ETL stands for Extract, Transform, and Load.

Extract and Load, their existence itself implies that the source data and target data are stored separately, so you need to extract from source and load the data into the target data store.

Extract and Load won’t go away if the data used for reporting is not stored in the same place as the data captured in the source system for transactional processing.

However, sometime, we use the term, Replicate, which refers to simply copying the data from the source to the target without any transformation.

In a way, the ETL was not necessary when we said that we can have a reporting solution directly from the transactional system.   In the old day, Oracle DBI running off Oracle E-Business Suite does not require ETL.  It does has batch programs for Summarization, but it does not extract and load data.

ETL went away at once when a replication or backup based approach is being used.  A solution such as Oracle Golden Gate, some how can eliminate the need of Extract and Load since it does Extract and Load in one step.  SOmetime people call this ELT, Extract and Load first, then Transform.

The real question is how easy these tranditional ETL programs can be developed and maintained.

The real question is whether an ETL tool and ETL programs running outside the BI tool is necessary.  The processes, at least the Transform process, won’t go away as long as the data need to prepared for reporting.

Are we able to get rid of the heavy ETL development time?

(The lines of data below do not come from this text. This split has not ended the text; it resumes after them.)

-- ==== Sys2Proof/Machine/Dispatch.lean ====
section
/-! DEFINITION. exec: one arm per constructor of Instr, each a direct call of its meaning. -/

namespace Sys2Proof.Machine

def exec (i : Instr) (s : State) : Host.Outcome State Fault Refusal :=
  match i with
  | .nop => Sys2Proof.Machine.execNop s
  | .poll => Sys2Proof.Machine.execPoll s
  | .drain => Sys2Proof.Machine.execDrain s
  | .rbReset => Sys2Proof.Machine.execRbReset s
  | .sdReset => Sys2Proof.Machine.execSdReset s
  | .reset => Sys2Proof.Machine.execReset s
  | .start => Sys2Proof.Machine.execStart s
  | .stop => Sys2Proof.Machine.execStop s
  | .capture => Sys2Proof.Machine.execCapture s
  | .matchOp m sp => Sys2Proof.Machine.execMatch m sp s
  | .scan seq sp => Sys2Proof.Machine.execScan seq sp s
  | .decode seq => Sys2Proof.Machine.execDecode seq s
  | .reserved w => Sys2Proof.Machine.execReserved w s

end Sys2Proof.Machine
end

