-- ==== Sys2Proof/Tests/Slice0.lean ====
section
/-! SUPPORT. Tests of single steps against 95_test_vectors.md, the well-formedness smoke tests, and for every statement
with hypotheses a witness that meets them together. -/

namespace Sys2Proof.Tests

open Sys2Proof Sys2Proof.Machine

-- Helpers.

/-- A view of the next state an outcome holds. -/
def look {α : Type} (f : State → α) : Host.Outcome State Fault Refusal → Option α
  | .next t => some (f t)
  | _ => none

/-- Why an outcome refuses. -/
def refusal : Host.Outcome State Fault Refusal → Option Refusal
  | .refused x => some x
  | _ => none

/-- There is a next state. -/
def runs (o : Host.Outcome State Fault Refusal) : Bool := (look (fun _ => ()) o).isSome

/-- The ring of eight slots of the vectors with N = 8, after RST. -/
def small : State := State.resetWith { log2N := 3, remCap := 66, tw := 32 }

/-- s in the engine's turn, performing c. -/
def turn (c : Command) (s : State) : State := { s with op := some c, agent := .eng }

/-- s in which a drain has its snapshot and has read all of ND samples. -/
def atCommit (c : Command) (nd : Nat) (s : State) : State := { turn c s with ph := .snapped, nd := nd, j := nd }

/-- Three unread samples 7, 8, 9 in slots 2, 3, 4 (95_test_vectors.md 2.3). -/
def three : State :=
  { small with
    rem := [1, 2], w := 5, r := 2
    mem := ((Memory.putWord [] (slotAddr 2) 7).putWord (slotAddr 3) 8).putWord (slotAddr 4) 9 }

/-- The drain race of 95_test_vectors.md 2.3 after SNAP: N = 8, w = 8, LAST = 80, NOW = 189. -/
def race : State :=
  { small with
    w := 8, last := 80, now := 189, armed := true, agent := .cap, op := some .drain, ph := .snapped, w0 := 8, nd := 8 }

/-- The state of 95_test_vectors.md 2.8, a latched fault, with REM shortened to three samples. -/
def faulted : State :=
  { State.reset with
    w := 72, r := 72, rem := [1, 2, 3], dstate := .fault, result := 0x503, value := 0x12345678
    partialBits := 0x10000000, armed := true, remOvf := true }

/-- The frame of 0x12345678, written out in 95_test_vectors.md 1.3: its header, and its first and last 16 bits. -/
def frameHeader : TimeSeq := [9000, 4500]
def frameHigh : TimeSeq :=
  [560, 560, 560, 560, 560, 560, 560, 1690, 560, 560, 560, 560, 560, 1690, 560, 560,
   560, 560, 560, 560, 560, 1690, 560, 1690, 560, 560, 560, 1690, 560, 560, 560, 560]
def frameLow : TimeSeq :=
  [560, 560, 560, 1690, 560, 560, 560, 1690, 560, 560, 560, 1690, 560, 1690, 560, 560,
   560, 560, 560, 1690, 560, 1690, 560, 1690, 560, 1690, 560, 560, 560, 560, 560, 560]
def frame : TimeSeq := frameHeader ++ (frameHigh ++ frameLow)

/-- That frame with the mark, and with the space, of bit 5 replaced by 1000 (95_test_vectors.md 1.5, 2.6). -/
def badMark : TimeSeq := frame.set 12 1000
def badSpace : TimeSeq := frame.set 13 1000

-- Well-formedness smoke: an ill-formed term for each check, refused; and terms at the boundary, accepted.

theorem test_wf_reserved_below_eight : (Instr.reserved 7).wellFormed = false := by decide
theorem test_wf_reserved_eight : (Instr.reserved 8).wellFormed = true := by decide
theorem test_wf_decode_empty : (Instr.decode []).wellFormed = false := by decide
theorem test_wf_decode_unaligned :
    (Instr.decode [5696, 4500]).wellFormed = false ∧ (Instr.decode [12304, 4500]).wellFormed = false := by decide
theorem test_wf_decode_aligned :
    (Instr.decode [5697, 4500]).wellFormed = true ∧ (Instr.decode [12303]).wellFormed = true := by decide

Are we able to get rid of the separate ETL tool?  Are we able to stop maintaining those ETL programs? Definitely.



Posted in BI, Business Intelligence, ETL | Leave a Comment »

Is Star Schema necessary?

Posted by Dylan Wan on January 18, 2019

A star schema describes the data by fact and dimension.

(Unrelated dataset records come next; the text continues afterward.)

-- ==== Sys2Proof/Config.lean ====
section
/-! DEFINITION. What an implementation fixes (00_scope.md section 4, 93_implementation_defined.md section 1)
and the free values: opaque constants that nothing can evaluate, for what the spec leaves at "any value". -/

namespace Sys2Proof

/-- The status codes of R800. -/
inductive Status where
  | success | skipped | nullptr | alignment | noSpace | invalid | noSupport | inUse
  | busy | again | notReady | notFound | range | hwFault
  deriving DecidableEq, Repr

/-- `BOARD_FAMILY` (R21). -/
inductive BoardFamily where
  | de1soc | arria10
  deriving DecidableEq, Repr

/-- The opaque board configuration `HwConfig` of R730: its content is not in the source (N14), so it is
carried as words that no rule reads. -/
structure HwConfig where
  words : List Word
  deriving DecidableEq, Repr

/-- One range of system memory addresses; the range may run over the top of the address space. -/
structure Region where
  base : Word
  size : Nat
  deriving DecidableEq, Repr

/-- The parameters of the platform (00_scope.md section 4; 93_implementation_defined.md section 1), fixed while
the machine runs. They stand in State as plain data, so a claim about every state holds for every
value of them (log 4). -/
structure Platform where
  /-- `BOARD_FAMILY` (R21). -/
  boardFamily : BoardFamily
  /-- `Mapped(addr)` (R200, I26), as the ranges that hold memory. -/
  mapped : List Region
  /-- `PROGRAM_FETCH_COHERENT` (R230, I27). -/
  fetchCoherent : Bool
  /-- `ENGINE_ICACHE_MAY_BE_STALE` (R232, I15). -/
  icacheMayBeStale : Bool
  /-- `STOP_IMPLIES_WRITES_DONE` (R224, I21). -/
  stopImpliesWritesDone : Bool
  /-- `GO_VISIBLE_AT_IDLE` (R617, I14). -/
  goVisibleAtIdle : Bool
  /-- `KILL_FROM_MEMORY` (I3): true = "stops the thread", false = "fault". -/
  killFromMemoryStops : Bool
  /-- I4: a CCR value with a reserved ES faults (true), or the data moved under it are any value (false). -/
  reservedSwapFaults : Bool
  /-- `MFIFO_BYTES` (I23); `none` is the unbounded FIFO of R560. -/
  mfifoBytes : Option Nat
  /-- `SYNTH_PROGRAM_CAPACITY` (R17). -/
  synthCapacity : Word
  deriving DecidableEq, Repr

/-- A security configuration of the engine (R830): what a non-secure thread may use, and which channels a
DMAGO may start, by the security state of the manager thread that issues it and by its `ns` bit (R150;
log 29). Bit n of a mask is event, peripheral, protection value or channel n. -/
structure Security where
  /-- The events a non-secure thread may use (R151 ch_evnt_err, R821). -/
  nsEvents : Word
  /-- The peripherals a non-secure channel may use (R151 ch_periph_err). -/
  nsPeriphs : Word
  /-- The protection values a non-secure channel may access memory with (R151 ch_rdwr_err, R821). -/
  nsProts : BitVec 8
  /-- The channels a secure manager may start secure. -/
  secureStartsSecure : BitVec 8
  /-- The channels a secure manager may start non-secure. -/
  secureStartsNonSecure : BitVec 8
  /-- The channels a non-secure manager may start secure. -/
  nonSecureStartsSecure : BitVec 8
  /-- The channels a non-secure manager may start non-secure. -/
  nonSecureStartsNonSecure : BitVec 8
  deriving DecidableEq, Repr, Inhabited

namespace Config

/-- `NUM_CHANNELS` (R9). -/
def numChannels : Nat := 8
/-- `EVENT_ABORTED` (R10). -/
def eventAborted : Nat := 8
/-- `MAX_BURST_LEN` (R12). -/
def maxBurstLen : Nat := 16
/-- `MAX_LOOP_ITER` (R13). -/
def maxLoopIter : Nat := 256
/-- `MAX_LOOP_JUMP` (R14). -/
def maxLoopJump : Nat := 255
/-- `DEBUG_PROGRAM_CAPACITY` (R18). -/
def debugProgramCapacity : Nat := 8
/-- `REG_BASE_ALIGN` (R22). -/
def regBaseAlign : Nat := 4
/-- The bytes of the engine's register block (R140). -/
def regBlockBytes : Nat := 4096

/-- The platform the machine has at reset: every address mapped, coherent fetch, no stale cache, writes
done at stop, `GO_VISIBLE_AT_IDLE` at its default, an unbounded FIFO and the default capacity. DESIGN
CHOICE (log 4), unsafe for a claim about `State.reset` only. -/
def defaultPlatform : Platform where
  boardFamily := .de1soc
  mapped := [{ base := 0, size := 2 ^ 32 }]
  fetchCoherent := true
  icacheMayBeStale := false
  stopImpliesWritesDone := true
  goVisibleAtIdle := true
  killFromMemoryStops := true
  reservedSwapFaults := true
  mfifoBytes := none
  synthCapacity := 256

/-- The security configuration of the engine at power-on: nothing is restricted, but that a non-secure
manager starts no channel as a secure one. DESIGN CHOICE (log 29), unsafe for a claim about
`State.reset` only. -/
def openSecurity : Security where
  nsEvents := 0xFFFFFFFF
  nsPeriphs := 0xFFFFFFFF
  nsProts := 0xFF
  secureStartsSecure := 0xFF
  secureStartsNonSecure := 0xFF
  nonSecureStartsSecure := 0x00
  nonSecureStartsNonSecure := 0xFF

/-- Free bytes: data moved by a transfer whose result is unspecified (I4, I6, I7, I27). -/
opaque freeByte : Nat → Byte
/-- Free addresses: the addresses used by an access that crosses the top of memory (I6). -/
opaque freeAddr : Nat → Word
/-- Free words: a fault type the spec does not give (I3). -/
opaque freeWord : Nat → Word
/-- Free choices between two effects the spec both allows (I3, I15, I24). -/
opaque freeBool : Nat → Bool
/-- Free byte strings: a FIFO after a DMAEND that found it not empty (I23), debug bytes after a failed
issue (I13). -/
opaque freeBytes : Nat → List Byte
/-- Free register contents after the controller reset (I11, I19), by draw and register offset. -/
opaque freeReg : Nat → Nat → Word
/-- `HwConfigValid` (I25), per board family. -/
opaque hwConfigValid : BoardFamily → HwConfig → Bool
/-- The security configuration the engine has when it leaves reset: set by the board's configuration last
applied, per board family, and by the configuration registers CR0..CR4 and CRD, whose fields are not in
the source (R21, R159, R830; N6, N14). -/
opaque security : BoardFamily → Option HwConfig → Vector Word 5 → Word → Security
/-- The peripheral-ID table of a board family and its mux mapping (R20, R21, R730; N13, N14): the request line
of the peripheral with an identity under the board's configuration last applied, if it reaches one. -/
opaque peripheralLine : BoardFamily → Option HwConfig → Nat → Option (Fin 32)
/-- The magnitude bits of a failure's `STATUS_VALUE` (R23, I8). -/
opaque statusBits : Status → BitVec 31
/-- `STATUS_VALUE(ERR_SKIPPED)`, sign included (I9). -/
opaque skippedValue : Word

/-- `STATUS_VALUE` (R23, R800): success is 0, every failure is negative, nothing else is fixed. -/
def statusValue : Status → Word
  | .success => 0
  | .skipped => skippedValue
  | e => 1#1 ++ statusBits e

end Config

end Sys2Proof
end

From one angle, it is a data modeling technique for designing the data warehouse based on relational database technology.  In the old OLAP world, even though a cube is also links to the dimensions that describe the measure, we typically won’t call them Star Schema.

A star schema design based on an assumption that joins can be expensive so the dimension tables can be created by denormalizing the data from parents.   It is also based on the assumption that most of business questions are like “How much sales we did this period, by sales, by product, by region, by customer categories, by sales channels”, slice the data by those elements that we can track the performance and apply actions for.  On the technical side, it also assumes that without duplicating the dimensions to each measure, via the normalized relationship between the fact and dimension, the performance can be optimized by such as bitmap indexes, by prebuilt aggregates, and also the application of common dimensions that can summarize the data across subject areas are possible,

So, is star schema design necessary?

If data storage and query generation changed and we do not use relational database, I feel that the way of following Star Schema design to prepare the data is definitely questionable.

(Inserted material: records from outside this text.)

-- ==== Sys2Proof/Laws/Transfer.lean ====
section
/-! SUPPORT. What the shared operations of the data instructions do: a load and a store that come to their end, the bytes
of memory after a store, and faults in the terms of the claims. -/

namespace Sys2Proof.Machine

/-! ## Faults in the terms of the claims -/

/-- A fault taken on a channel thread that runs from memory. -/
theorem takeFault_runsOn {s : State} {n : Fin 8} (h : s.runsOn n) (bits : Word) :
    takeFault bits s = s.faultedOn n bits := by
  rw [takeFault_channel (runsOn_thread h)]
  simp only [faultWord, runsOn_origin h]
  rfl

/-- The fault of one type bit. -/
theorem takeFaultBit_runsOn {s : State} {n : Fin 8} (h : s.runsOn n) (bit : Nat) :
    takeFaultBit bit s = s.faultedOn n (1#32 <<< bit) := by
  rw [takeFaultBit, takeFault_runsOn h]
  simp [setBit]

/-- A fault taken on the manager thread that runs from memory. -/
theorem takeFault_runsManager {s : State} (h : s.runsManager) (bits : Word) :
    takeFault bits s = s.faultedManager bits := by
  have h1 : s.active.origin = .memory := by rw [h]
  have h2 : s.active.thread = .manager := by rw [h]
  rw [takeFault_manager h2]
  simp only [faultWord, h1]
  rfl

/-! ## Loads (R561) -/

/-- A list whose members all pass is not cut. -/
theorem takeWhile_all {α : Type} {p : α → Bool} {l : List α} (h : l.all p = true) : l.takeWhile p = l := by
  rw [List.takeWhile_eq_self_iff]
  simpa using h

/-- A beat is at least one byte. -/
theorem beat_pos (c : Channel) : 0 < c.src.beat ∧ 0 < c.dst.beat :=
  ⟨Nat.two_pow_pos _, Nat.two_pow_pos _⟩

/-- A load that comes to its end pushes the burst's bytes and advances SAR. -/
theorem loadOp_ready {s : State} {n : Fin 8} (h : s.runsOn n) (hr : s.loadReady n = true) :
    loadOp n s = s.wentOn n 1 { s.chan n with
      fifo := (s.chan n).fifo ++ (s.chan n).src.addrs.map s.byteAt
      sar := (s.chan n).src.after (s.chan n).src.len } := by
  simp only [State.loadReady, Bool.and_eq_true, Bool.not_eq_true'] at hr
  obtain ⟨⟨⟨h1, h2⟩, h3⟩, h4⟩ := hr
  simp only [loadOp, h1, h2, h3, State.burstAddrs, State.loadBytes, Bool.false_eq_true, if_false,
    takeWhile_all h4, Bool.not_true, if_true]
  rw [setChan_retire_wentOn h] <;> try rfl
  rw [addrs_length, Burst.size, Nat.mul_div_cancel_left _ (beat_pos _).1]

/-! ## Stores (R561) -/

/-- Swapping groups keeps the number of bytes. -/
@[simp] theorem reverseGroups_length (k : Nat) (bs : List Byte) : (reverseGroups k bs).length = bs.length := by
  simp [reverseGroups]

/-- The cells of a store whose burst holds memory are all its addresses with the bytes. -/
theorem dstCells_mapped {s : State} {n : Fin 8} {bytes : List Byte}
    (hs : (s.chan n).dst.crossesTop = false) (hm : (s.chan n).dst.addrs.all s.mappedAt = true) :
    s.dstCells n bytes = (s.chan n).dst.addrs.zip bytes := by
  simp only [State.dstCells, State.burstAddrs, hs, Bool.false_eq_true, if_false]
  apply takeWhile_all
  simp only [List.all_eq_true] at hm ⊢
  exact fun x hx => hm _ (List.of_mem_zip hx).1

/-- A store that comes to its end, where its bytes are in memory at once: memory has them, DAR has advanced,
and the FIFO has lost them if they came from it. -/
theorem writeBurst_ready {s : State} {n : Fin 8} (h : s.runsOn n) {bytes : List Byte} (popped : Bool)
    (hs : (s.chan n).dst.crossesTop = false) (hm : (s.chan n).dst.addrs.all s.mappedAt = true)
    (hl : bytes.length = (s.chan n).dst.size) (hd : s.platform.stopImpliesWritesDone = true) :
    writeBurst n bytes popped false s =
      { s with mem := memWrites s.mem ((s.chan n).dst.addrs.zip bytes) }.wentOn n 1 { s.chan n with
        fifo := if popped then (s.chan n).fifo.drop (s.chan n).dst.size else (s.chan n).fifo
        dar := (s.chan n).dst.after (s.chan n).dst.len } := by
  have hc := dstCells_mapped (bytes := bytes) hs hm
  have hlen : ((s.chan n).dst.addrs.zip bytes).length = (s.chan n).dst.size := by
    simp [addrs_length, hl]
  simp only [writeBurst, hc, hlen, Bool.false_eq_true, if_false, if_true, State.storeCells, setChan_platform,
    hd]
  rw [retire_wentOn (n := n) (by exact h), Burst.size, Nat.mul_div_cancel_left _ (beat_pos _).2]
  simp [State.wentOn, State.setChan, State.chan]

/-- Likewise where stores are queued: memory is as before, and the cells stand behind the earlier ones. -/
theorem writeBurst_queued {s : State} {n : Fin 8} (h : s.runsOn n) {bytes : List Byte} (popped : Bool)
    (hs : (s.chan n).dst.crossesTop = false) (hm : (s.chan n).dst.addrs.all s.mappedAt = true)
    (hl : bytes.length = (s.chan n).dst.size) (hd : s.platform.stopImpliesWritesDone = false) :
    writeBurst n bytes popped false s = s.wentOn n 1 { s.chan n with
      fifo := if popped then (s.chan n).fifo.drop (s.chan n).dst.size else (s.chan n).fifo
      dar := (s.chan n).dst.after (s.chan n).dst.len
      writes := (s.chan n).writes ++ (s.chan n).dst.addrs.zip bytes } := by
  have hc := dstCells_mapped (bytes := bytes) hs hm
  have hlen : ((s.chan n).dst.addrs.zip bytes).length = (s.chan n).dst.size := by
    simp [addrs_length, hl]
  simp only [writeBurst, hc, hlen, Bool.false_eq_true, if_false, if_true, State.storeCells, setChan_platform,
    hd, setChan_setChan, setChan_chan_self]
  rw [setChan_retire_wentOn h] <;> try rfl
  rw [Burst.size, Nat.mul_div_cancel_left _ (beat_pos _).2]

/-- A byte written at distinct addresses is there afterwards. -/
theorem memRead_zip {m : Memory} (hm : m.wf = true) {as : List Word} {bs : List Byte} (hn : as.Nodup)
    (hl : bs.length = as.length) {i : Nat} (hi : i < as.length) :
    memRead (memWrites m (as.zip bs)) (as[i]).toNat = bs[i]'(by omega) := by
  apply memRead_memWrites_mem hm
  · rwa [List.map_fst_zip (by omega)]
  · rw [List.mem_iff_getElem]
    exact ⟨i, by simp; omega, by simp⟩

/-- Memory after consecutive bytes have been written from an address on: the bytes are there, and every other
byte is as before. -/
theorem memRead_span {m : Memory} (hm : m.wf = true) (base : Word) {bs : List Byte}
    (hl : bs.length ≤ 2 ^ 32) :
    let m' := memWrites m (((List.range bs.length).map fun i => base + BitVec.ofNat 32 i).zip bs)
    (∀ i, (h : i < bs.length) → memRead m' (base + BitVec.ofNat 32 i).toNat = bs[i]) ∧
    ∀ a : Word, (∀ i, i < bs.length → a ≠ base + BitVec.ofNat 32 i) →
      memRead m' a.toNat = memRead m a.toNat := by
  refine ⟨fun i hi => ?_, fun a ha => ?_⟩
  · have := memRead_zip hm (offsets_nodup base hl) (bs := bs) (by simp) (i := i) (by simpa using hi)
    simpa using this
  · apply memRead_memWrites_notMem
    rw [List.map_fst_zip (by simp)]
    simp only [List.mem_map, List.mem_range, not_exists, not_and]
    exact fun i hi e => ha i hi e.symm

/-- The byte a swap moves stays inside the bytes. -/
theorem swapIndex_lt {g size i : Nat} (hg : 0 < g) (hmod : size % g = 0) (hi : i < size) :
    i / g * g + (g - 1 - i % g) < size := by
  obtain ⟨q, rfl⟩ := Nat.dvd_of_mod_eq_zero hmod
  have h1 : i / g < q := by rwa [Nat.div_lt_iff_lt_mul hg, Nat.mul_comm]
  have h2 : (i / g + 1) * g ≤ q * g := Nat.mul_le_mul_right _ h1
  have h3 : i % g < g := Nat.mod_lt _ hg
  rw [Nat.add_mul, Nat.mul_comm q g] at h2
  omega

end Sys2Proof.Machine
end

On one extreme, if you don’t have to aggregate data since you just want to view the data in a list report and you don’t have the requirement of viewing different subject areas side by side.  A fully denormalized structure may be ideal.

Will the way of describing business questions by using the term “dimension” and “fact” goes away?

For the time being, when the professional and functional people who live in the traditional BI  world are still in place,  I think that the separation of data into “dimension”, “fact” will be alive for a while, until better terms are invented to describe the same concept.  For example, I feel that I start using more “grouping attribute” than “dimension”.


Posted in Business Intelligence | Leave a Comment »

Incremental ETL : Streaming via Micro-Batch

Posted by Dylan Wan on October 11, 2017

A modern analytic application takes the approach of streaming data to perform the similar process as the traditional data warehousing incremental ETL.

Actually, if we look into Spark Streaming in details, the concept of streaming in Spark and Incremental ETL are the same: Read the rest of this entry »

Posted in Data Warehouse | Tagged: | Leave a Comment »

Incremental ETL – The last refresh date

Posted by Dylan Wan on October 11, 2017

There are multiple ways to model the last refresh date.

In OBIA, DAC and Informatica based ETL, the last refresh date is maintained within DAC. It is maintained at the level of the source tables that populates the data.

Oracle BI DAC User Guide > About Refresh Dates and DAC’s Incremental Load Strategy

In OBIA ODI based ETL, the “Last Extract Date” is maintained in an ETL_LOAD_DATE table at the interface package level.

Oracle BI Applications ETL Guide > ETL Overview > About Changed Data Capture

There are other simpler ways: Read the rest of this entry »

Posted in Business Intelligence, Data Warehouse | Leave a Comment »

Use Bit to represent groups

Posted by Dylan Wan on October 11, 2017

Here I am providing an alternate approach of supporting group membership in MySQL.

It is a common seen requirement that a group may have multiple members and a person may be added to multiple groups.  This many to many relationship is typically modeled in an intersection table.

When the group membership is being used as a filter, for example, to show all the students within a group, it becomes a subquery.

Read the rest of this entry »

Posted in Business Intelligence, Data Warehouse, ETL | Leave a Comment »

Schema On Read?

Posted by Dylan Wan on September 24, 2017

I saw “create external table ” first in Oracle DBMS 11G.

It was created for the purpose of loading data.

When Hive was introduced, a lot of data were already created in HDFS.

Hive was introduced to provided the SQL interface on these data.

Using the external table concept is a nature of the design.  It is not really a creative thing.

Read the rest of this entry »

Posted in Big Data, Data Lake, Data Science, Oracle | Tagged: , | Leave a Comment »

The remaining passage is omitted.